> [Action item]: Below are records that must be duplicated exactly.

[Excerpts from a dataset]
= Beginning of Section =
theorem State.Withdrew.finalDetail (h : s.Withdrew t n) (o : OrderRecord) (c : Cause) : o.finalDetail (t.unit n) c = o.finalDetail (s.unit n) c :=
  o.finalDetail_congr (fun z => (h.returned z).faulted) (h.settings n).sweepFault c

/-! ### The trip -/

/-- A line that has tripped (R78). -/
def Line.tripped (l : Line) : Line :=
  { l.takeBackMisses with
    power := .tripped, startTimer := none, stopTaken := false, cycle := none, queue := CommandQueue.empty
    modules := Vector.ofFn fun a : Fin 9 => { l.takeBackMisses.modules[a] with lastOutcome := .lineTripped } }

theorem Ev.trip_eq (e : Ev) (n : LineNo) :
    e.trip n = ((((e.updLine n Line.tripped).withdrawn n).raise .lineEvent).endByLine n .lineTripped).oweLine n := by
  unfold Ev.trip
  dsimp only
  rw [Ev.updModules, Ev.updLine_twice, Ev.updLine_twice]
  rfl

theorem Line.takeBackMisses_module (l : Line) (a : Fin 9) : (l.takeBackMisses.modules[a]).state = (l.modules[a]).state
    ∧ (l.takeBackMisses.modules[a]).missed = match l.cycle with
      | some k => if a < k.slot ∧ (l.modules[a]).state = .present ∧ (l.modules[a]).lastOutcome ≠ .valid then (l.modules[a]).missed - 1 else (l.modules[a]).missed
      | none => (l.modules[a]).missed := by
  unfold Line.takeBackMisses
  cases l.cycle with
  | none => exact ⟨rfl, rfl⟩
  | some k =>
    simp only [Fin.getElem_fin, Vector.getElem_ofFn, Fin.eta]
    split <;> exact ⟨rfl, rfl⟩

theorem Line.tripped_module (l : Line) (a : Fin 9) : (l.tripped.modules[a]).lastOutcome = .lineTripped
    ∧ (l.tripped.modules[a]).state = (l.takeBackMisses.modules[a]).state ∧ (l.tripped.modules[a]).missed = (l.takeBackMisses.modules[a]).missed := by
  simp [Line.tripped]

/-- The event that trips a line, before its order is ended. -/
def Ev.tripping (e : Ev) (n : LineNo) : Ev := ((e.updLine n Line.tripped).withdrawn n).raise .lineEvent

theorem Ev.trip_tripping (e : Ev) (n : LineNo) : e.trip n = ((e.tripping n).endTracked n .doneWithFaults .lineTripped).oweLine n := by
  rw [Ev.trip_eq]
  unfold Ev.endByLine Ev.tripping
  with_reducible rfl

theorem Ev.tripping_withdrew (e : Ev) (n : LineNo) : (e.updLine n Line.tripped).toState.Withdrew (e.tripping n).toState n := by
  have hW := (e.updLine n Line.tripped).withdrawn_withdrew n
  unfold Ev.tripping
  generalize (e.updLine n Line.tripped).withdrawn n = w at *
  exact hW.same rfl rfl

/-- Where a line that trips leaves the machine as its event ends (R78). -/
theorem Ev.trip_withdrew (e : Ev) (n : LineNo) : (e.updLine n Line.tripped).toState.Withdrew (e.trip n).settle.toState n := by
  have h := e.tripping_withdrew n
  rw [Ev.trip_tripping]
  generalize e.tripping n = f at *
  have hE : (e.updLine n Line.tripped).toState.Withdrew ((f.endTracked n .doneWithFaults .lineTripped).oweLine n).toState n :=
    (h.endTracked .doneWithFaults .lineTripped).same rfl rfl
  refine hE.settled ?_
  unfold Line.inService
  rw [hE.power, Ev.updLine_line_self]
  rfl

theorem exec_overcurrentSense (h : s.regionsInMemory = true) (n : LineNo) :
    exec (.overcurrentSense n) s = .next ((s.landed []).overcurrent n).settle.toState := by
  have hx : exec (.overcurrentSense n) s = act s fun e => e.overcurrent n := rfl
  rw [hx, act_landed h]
= End of Section =
> [Exercise solution]:
theorem State.Withdrew.finalDetail (h : s.Withdrew t n) (o : OrderRecord) (c : Cause) : o.finalDetail (t.unit n) c = o.finalDetail (s.unit n) c :=
  o.finalDetail_congr (fun z => (h.returned z).faulted) (h.settings n).sweepFault c

/-! ### The trip -/

/-- A line that has tripped (R78). -/
def Line.tripped (l : Line) : Line :=
  { l.takeBackMisses with
    power := .tripped, startTimer := none, stopTaken := false, cycle := none, queue := CommandQueue.empty
    modules := Vector.ofFn fun a : Fin 9 => { l.takeBackMisses.modules[a] with lastOutcome := .lineTripped } }

theorem Ev.trip_eq (e : Ev) (n : LineNo) :
    e.trip n = ((((e.updLine n Line.tripped).withdrawn n).raise .lineEvent).endByLine n .lineTripped).oweLine n := by
  unfold Ev.trip
  dsimp only
  rw [Ev.updModules, Ev.updLine_twice, Ev.updLine_twice]
  rfl

theorem Line.takeBackMisses_module (l : Line) (a : Fin 9) : (l.takeBackMisses.modules[a]).state = (l.modules[a]).state
    ∧ (l.takeBackMisses.modules[a]).missed = match l.cycle with
      | some k => if a < k.slot ∧ (l.modules[a]).state = .present ∧ (l.modules[a]).lastOutcome ≠ .valid then (l.modules[a]).missed - 1 else (l.modules[a]).missed
      | none => (l.modules[a]).missed := by
  unfold Line.takeBackMisses
  cases l.cycle with
  | none => exact ⟨rfl, rfl⟩
  | some k =>
    simp only [Fin.getElem_fin, Vector.getElem_ofFn, Fin.eta]
    split <;> exact ⟨rfl, rfl⟩

theorem Line.tripped_module (l : Line) (a : Fin 9) : (l.tripped.modules[a]).lastOutcome = .lineTripped
    ∧ (l.tripped.modules[a]).state = (l.takeBackMisses.modules[a]).state ∧ (l.tripped.modules[a]).missed = (l.takeBackMisses.modules[a]).missed := by
  simp [Line.tripped]

/-- The event that trips a line, before its order is ended. -/
def Ev.tripping (e : Ev) (n : LineNo) : Ev := ((e.updLine n Line.tripped).withdrawn n).raise .lineEvent

theorem Ev.trip_tripping (e : Ev) (n : LineNo) : e.trip n = ((e.tripping n).endTracked n .doneWithFaults .lineTripped).oweLine n := by
  rw [Ev.trip_eq]
  unfold Ev.endByLine Ev.tripping
  with_reducible rfl

theorem Ev.tripping_withdrew (e : Ev) (n : LineNo) : (e.updLine n Line.tripped).toState.Withdrew (e.tripping n).toState n := by
  have hW := (e.updLine n Line.tripped).withdrawn_withdrew n
  unfold Ev.tripping
  generalize (e.updLine n Line.tripped).withdrawn n = w at *
  exact hW.same rfl rfl

/-- Where a line that trips leaves the machine as its event ends (R78). -/
theorem Ev.trip_withdrew (e : Ev) (n : LineNo) : (e.updLine n Line.tripped).toState.Withdrew (e.trip n).settle.toState n := by
  have h := e.tripping_withdrew n
  rw [Ev.trip_tripping]
  generalize e.tripping n = f at *
  have hE : (e.updLine n Line.tripped).toState.Withdrew ((f.endTracked n .doneWithFaults .lineTripped).oweLine n).toState n :=
    (h.endTracked .doneWithFaults .lineTripped).same rfl rfl
  refine hE.settled ?_
  unfold Line.inService
  rw [hE.power, Ev.updLine_line_self]
  rfl

theorem exec_overcurrentSense (h : s.regionsInMemory = true) (n : LineNo) :
    exec (.overcurrentSense n) s = .next ((s.landed []).overcurrent n).settle.toState := by
  have hx : exec (.overcurrentSense n) s = act s fun e => e.overcurrent n := rfl
  rw [hx, act_landed h]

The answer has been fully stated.